What to work on: What are the lines, copied exactly, from the one containing "[] => engineTurn s" through the last line of the records below, both included?

Recorded data:
────────────────────────────────────────

-- ==== Sys2Proof/Machine/Unpack.lean ====
section
/-! DEFINITION. Direct unpack (`41_unpack.md`): the per-byte function, its work unit and the meanings of `UNPACK.D` and
`UNPACKB.D`. -/

namespace Sys2Proof.Machine

/-- `field(b, j, BW) = (b >> (j*BW)) & FMASK` (R140). -/
def Codec.field (c : Codec) (b : Byte) (j : Nat) : Nat := (b.toNat >>> (j * c.bw)) &&& c.fmask

/-- The samples of one byte in output order (R141): position `p` holds the field `p` under Little, `E-1-p` under Big. -/
def unpackByte (c : Codec) (b : Byte) : List Byte :=
  (List.range c.elements).map fun p => BitVec.ofNat 8 (Codec.field c b (c.fieldAt p))

/-- Work unit `i` of a direct unpack (R146). -/
def unpackUnit (c : Codec) (i : Nat) (s : State) : State :=
  s.writeOut (i * c.elements) (unpackByte c (s.srcByte i))

/-- `UNPACK.D nbits, ord, par` (R144). -/
def execUnpackD (nbits ordtok : Nat) (mode : Mode) (s : State) : Out :=
  codecStep (.unpackD nbits ordtok mode) nbits ordtok mode unpackUnit s

/-- `UNPACKB.D nbits, ord, par` (R145). -/
def execUnpackbD (nbits ordtok : Nat) (mode : Mode) (s : State) : Out :=
  codecStep (.unpackbD nbits ordtok mode) nbits ordtok mode unpackUnit s

end Sys2Proof.Machine
end

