-- ==== Sys2Proof/Machine/Step.lean ====
section
/-! DEFINITION. One step of the machine: the next event, or the engine's turn when no event is pending. -/

namespace Sys2Proof.Machine

/-- One step (`00_scope.md` R6, R7; log 1, log 3). -/
def step (s : State) : Host.Outcome State Fault Refusal :=
  match s.host.inputs with
  | [] => engineTurn s
  | ev :: rest => event ev (s.withInputs rest)

/-- The state in which the next step is the host's write of the word to `CMD`, which is where the NBE takes its commands
from (`20_memory.md` R75; log 2). -/
def State.withFetchWord (s : State) (nbits w : Nat) : State :=
  s.withCommand (BitVec.ofNat 32 (w % 2 ^ nbits))

end Sys2Proof.Machine
end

────────────────────────────────────────

Output:
  | [] => engineTurn s
  | ev :: rest => event ev (s.withInputs rest)

/-- The state in which the next step is the host's write of the word to `CMD`, which is where the NBE takes its commands
from (`20_memory.md` R75; log 2). -/
def State.withFetchWord (s : State) (nbits w : Nat) : State :=
  s.withCommand (BitVec.ofNat 32 (w % 2 ^ nbits))

end Sys2Proof.Machine
end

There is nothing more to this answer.